Data shown: Begin

/-- A core of a lost die: its strands are gone, its outstanding accesses never perform, and its operations never settle
(R409). -/
def Core.lose (k : Core) : Core :=
  let gone := fun (x : Ctx) => if x.gang = 0 then x else { x with halted := true, trapped := true }
  { k with cb0 := gone k.cb0, cb1 := gone k.cb1, svc := { k.svc with trapped := true }, serving := none, accs := [],
           delayed := [], ops := k.ops.map (fun (o : ChildOp) => if settledCode o.state then o else { o with state := 3 }) }

/-- The surviving strands of a gang take DIE_LOST (R409). -/
def State.dieLostTo (s : State) (d n : Nat) : State :=
  (s.strandsOf n).foldl (fun (s : State) m =>
    let x := s.ctxAt m.1 m.2
    if x.halted then s
    else s.setCtxAt m.1 m.2 { x with asyncs := x.asyncs ++ [{ code := 20, info := BitVec.ofNat 64 d }] }) s

/-- The strands of a gang that survive a lost die and have not halted (R409). -/
def State.survivors (s : State) (n : Nat) : List (Nat × CtxId) :=
  (s.strandsOf n).filter (fun m => !(s.ctxAt m.1 m.2).halted && !(s.die (dieOf m.1)).lost)

/-- Every surviving strand of a gang has taken DIE_LOST (R409). -/
def State.allTold (s : State) (n : Nat) : Bool :=
  (s.survivors n).all (fun m => !(s.ctxAt m.1 m.2).asyncs.any (fun a => decide (a.code = 20)))

/-- A gang that has lost a die is escalated with the frame of a survivor, one that serves DIE_LOST first, and never resumed
(R377, R409). -/
def State.escalate (s : State) (n : Nat) : State :=
  let g := s.gang n
  let frame := fun (m : Nat × CtxId) => Mem.bytes (s.core m.1).tess (s.ctxAt m.1 m.2).tfb.toNat 32
  let serves := (s.survivors n).find? (fun m => (s.core m.1).serving == some (m.2, 20))
  let from_ := match serves with | some m => some m | none => (s.survivors n).head?
  (s.runtimeRecord g.ten 4 n 0 20 ((from_.map frame).getD [])).stopGang n

/-- DIE_LOST (R409): the die's work is lost, its buffered stores having performed or never performing, and the survivors of
its gangs are to take DIE_LOST. While the die is lost, its gangs are escalated as their survivors have taken it, and once
none is left the spare takes the logical die. -/
def execDieLost (die : Nat) (s : State) : Out :=
  if 8 ≤ die then .next s
  else
    let gs := s.gangsOn die
    let mine := (List.range 96).map (· + 96 * die)
    if !(s.die die).lost then
      let s := mine.foldl (fun (s : State) c => s.setCore c (s.core c).lose) s
      let s := s.loseBuffer die
      let s := s.setDie die { s.die die with lost := true, leaving := false, lines := [], notices := [] }
      .next ((gs.foldl (fun (s : State) n => s.dieLostTo die n) s).logErr 15 2 4 (s.siteOf die) 0)
    else if !gs.isEmpty then .next ((gs.filter (fun n => !(s.gang n).escal && s.allTold n)).foldl State.escalate s)
    else match s.spareOf (die / 4) with
      | none => .next s
      | some n => .next (mine.foldl (fun (s : State) c => s.setCore c (s.core c).cleared) (s.switchIn die n))

/-! ### Links (R410, R411, R431) -/

/-- A flit is not accepted: a retry is asked for; every 256th is logged, and the sixteenth in a row takes the port down,
which interrupts jobs when no other port is up to route by (R411, R433, R435, log entry 108). -/
def State.retryFlit (s : State) (port : Nat) (p : Port) : State :=
  let p := { p with retry := p.retry + 1, asked := p.asked + 1 }
  let down := decide (16 ≤ p.retry)
  let s := { s with ports := Tbl.set {} s.ports port (if down then { p with up := false } else p.send .retry) }
  let s := if p.asked % 256 = 0 then s.logErr 7 4 0 port 0 else s
  let other := (List.range 16).any (fun q => q != port && (Tbl.get ({} : Port) s.ports q).up)
  if down then s.logErr 9 4 (if other then 0 else 4) port 0 else s

/-- A write that a peer's channel sends: it performs at its home, stamped with the fabric-ingress component, after the
channel's earlier ones; a doorbell line targets this device's part of the gang (R413, R415). -/
def State.peerWrite (s : State) (agent ten rec_ va n data : Nat) : State :=
  match s.tenantAt ten va 2 with
  | .error _ => s
  | .ok (pa, plc) =>
    if isBell pa then
      match (s.gangs.find? (fun g => g.2.ten == ten && g.2.recVa.toNat == rec_ && g.2.state == 3)) with
      | none => s
      | some g => s.ring g.1 (bellLine pa) (data % 2 ^ 64) false (s.agentDeps agent)
    else
      let o := pa % 64
      let k := min n (64 - o)
      -- R289: the channel's earlier writes have performed for every observer
      let (s, w) := (s.bringAll (s.agentDeps agent)).homeWrite 9 (some ten) (pa / 64) plc ((2 ^ k - 1) * 2 ^ o)
        (data % 256 ^ k * 256 ^ o) (s.agentDeps agent) true []
      s.agentNote agent [w]

/-- This device's part of the fabric gang that tenant, record address and launch number name (R414). -/
def State.partNamed (s : State) (ten rec_ nth : Nat) : Option Nat :=
  (s.gangs.find? (fun e => isFabric e.2.levels && (e.2.ten, e.2.recVa.toNat, e.2.nth) == (ten, rec_, nth))).map (·.1)

/-- A node's part of a fabric gang is placed (0), stops (1), which stops this device's part, or is rejected (2), which rejects
it (R135, R414). -/
def State.peerPart (s : State) (node ten rec_ nth what : Nat) : State :=
  let key := (ten, rec_, nth)
  let p := Tbl.get ({} : Peer) s.peers node
  let parts := p.parts.filter (· != key)
  let put := fun (p : Peer) => ({ s with peers := Tbl.set {} s.peers node p } : State)
  let mine := s.partNamed ten rec_ nth
  if what = 0 then put { p with parts := parts ++ [key] }
  else if what = 1 then (match mine with
    | some n => (put { p with parts := parts }).requestPreempt n
    | none => put { p with parts := parts })
  else match mine with
    | some n => (put { p with rejects := p.rejects ++ [key] }).rejectPart n
    | none => put { p with rejects := p.rejects ++ [key] }

/-- What a device tells of its member's part of a collective is noted (R336). -/
def State.farColl (s : State) (ten rec_ nth sidx level ord : Nat) (f : FarColl → FarColl) : State :=
  let is := fun (c : FarColl) => c.ten == ten && c.rec_ == rec_ && c.nth == nth && c.sidx == sidx && c.level == level && c.ord == ord
  let c := (s.farColls.find? is).getD ⟨ten, rec_, nth, sidx, level, ord, [], [], 0⟩
  { s with farColls := s.farColls.filter (fun c => !is c) ++ [f c] }

/-- What an accepted flit asks is done: the peer ingress of a port is an agent of the memory model (R266, R412, R413). The
replies to a peer are no state of the device (log entry 51). -/
def State.peerAccess (s : State) (port : Nat) : FlitMsg → State
  | .write chan ten rec_ va n data => s.peerWrite (4096 + 16 * chan + port) ten rec_ va n data
  | .read chan ten va =>
    match s.tenantAt ten va 1 with
    | .error _ => s
    | .ok (pa, plc) =>
      if isBell pa then s
      else
        let (s, v) := s.homeReadW 9 (some ten) (pa / 64) plc
        match v with
        | none => s
        | some l => s.agentNote (4096 + 16 * chan + port) (l.stamps ++ carriedDev (l.rels.flatMap (·.2)))
  | .claim chan ten va =>
    match s.tenantAt ten va 3 with
    | .error _ => s
    | .ok (pa, plc) =>
      if isBell pa then s
      else
        let (s, v) := s.homeReadW 9 (some ten) (pa / 64) plc
        match v with
        | none => s
        | some l => s.peerWrite (4096 + 16 * chan + port) ten 0 va 8 (l.data / 256 ^ (pa % 64) + 1)
  | .arrive ten rec_ nth sidx level epoch =>
    { s with farStrands := s.farStrands ++ [⟨ten, rec_, nth, sidx, some level, epoch⟩] }
  | .halted ten rec_ nth sidx =>
    let s := { s with farStrands := s.farStrands ++ [⟨ten, rec_, nth, sidx, none, 0⟩] }
    match s.partNamed ten rec_ nth with
    | none => s
    | some g => s.passOps g sidx
  | .fault ten rec_ nth sidx token =>
    match (s.partNamed ten rec_ nth).bind (fun g => s.strandCtx g sidx) with
    | none => s
    | some (c, cx) =>
      let x := s.ctxAt c cx
      s.setCtxAt c cx { x with asyncs := x.asyncs ++ [{ code := 15, info := BitVec.ofNat 64 token }] }
  | .part node ten rec_ nth what => s.peerPart node ten rec_ nth what
  | .coll ten rec_ nth sidx level ord packet =>
    s.farColl ten rec_ nth sidx level ord (fun f => { f with packet := packet })
  | .collLine ten rec_ nth sidx level ord off data =>
    s.farColl ten rec_ nth sidx level ord (fun f => { f with lines := Tbl.set none f.lines (off / 64) (some data) })
  | .collEnd ten rec_ nth sidx level ord state =>
    s.farColl ten rec_ nth sidx level ord (fun f => { f with ended := state })
  | .retry =>
    let p := Tbl.get ({} : Port) s.ports port
    { s with ports := Tbl.set {} s.ports port { p with sent := p.sent ++ p.replay } }

/-- A port takes a flit: the next number is awaited, and what the flit acknowledges leaves the replay buffer (R410, R411). -/
def Port.take (p : Port) (flit : List Byte) : Port :=
  let n := (leAt flit 248 2 + 65537 - p.acked) % 65536
  let freed := if n ≤ p.replay.length then n else 0
  { p with rxSeq := (p.rxSeq + 1) % 65536, retry := 0, inbox := p.inbox ++ [flit.take 248], replay := p.replay.drop freed,
           acked := (p.acked + freed) % 65536 }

Data shown: End

Please write out, exactly as they appear above, only the lines in the stretch from the line with "carriedDev (l.rels.flatMap (·.2)))" through the line with "s.setCtxAt c cx".

        | some l => s.agentNote (4096 + 16 * chan + port) (l.stamps ++ carriedDev (l.rels.flatMap (·.2)))
  | .claim chan ten va =>
    match s.tenantAt ten va 3 with
    | .error _ => s
    | .ok (pa, plc) =>
      if isBell pa then s
      else
        let (s, v) := s.homeReadW 9 (some ten) (pa / 64) plc
        match v with
        | none => s
        | some l => s.peerWrite (4096 + 16 * chan + port) ten 0 va 8 (l.data / 256 ^ (pa % 64) + 1)
  | .arrive ten rec_ nth sidx level epoch =>
    { s with farStrands := s.farStrands ++ [⟨ten, rec_, nth, sidx, some level, epoch⟩] }
  | .halted ten rec_ nth sidx =>
    let s := { s with farStrands := s.farStrands ++ [⟨ten, rec_, nth, sidx, none, 0⟩] }
    match s.partNamed ten rec_ nth with
    | none => s
    | some g => s.passOps g sidx
  | .fault ten rec_ nth sidx token =>
    match (s.partNamed ten rec_ nth).bind (fun g => s.strandCtx g sidx) with
    | none => s
    | some (c, cx) =>
      let x := s.ctxAt c cx
      s.setCtxAt c cx { x with asyncs := x.asyncs ++ [{ code := 15, info := BitVec.ofNat 64 token }] }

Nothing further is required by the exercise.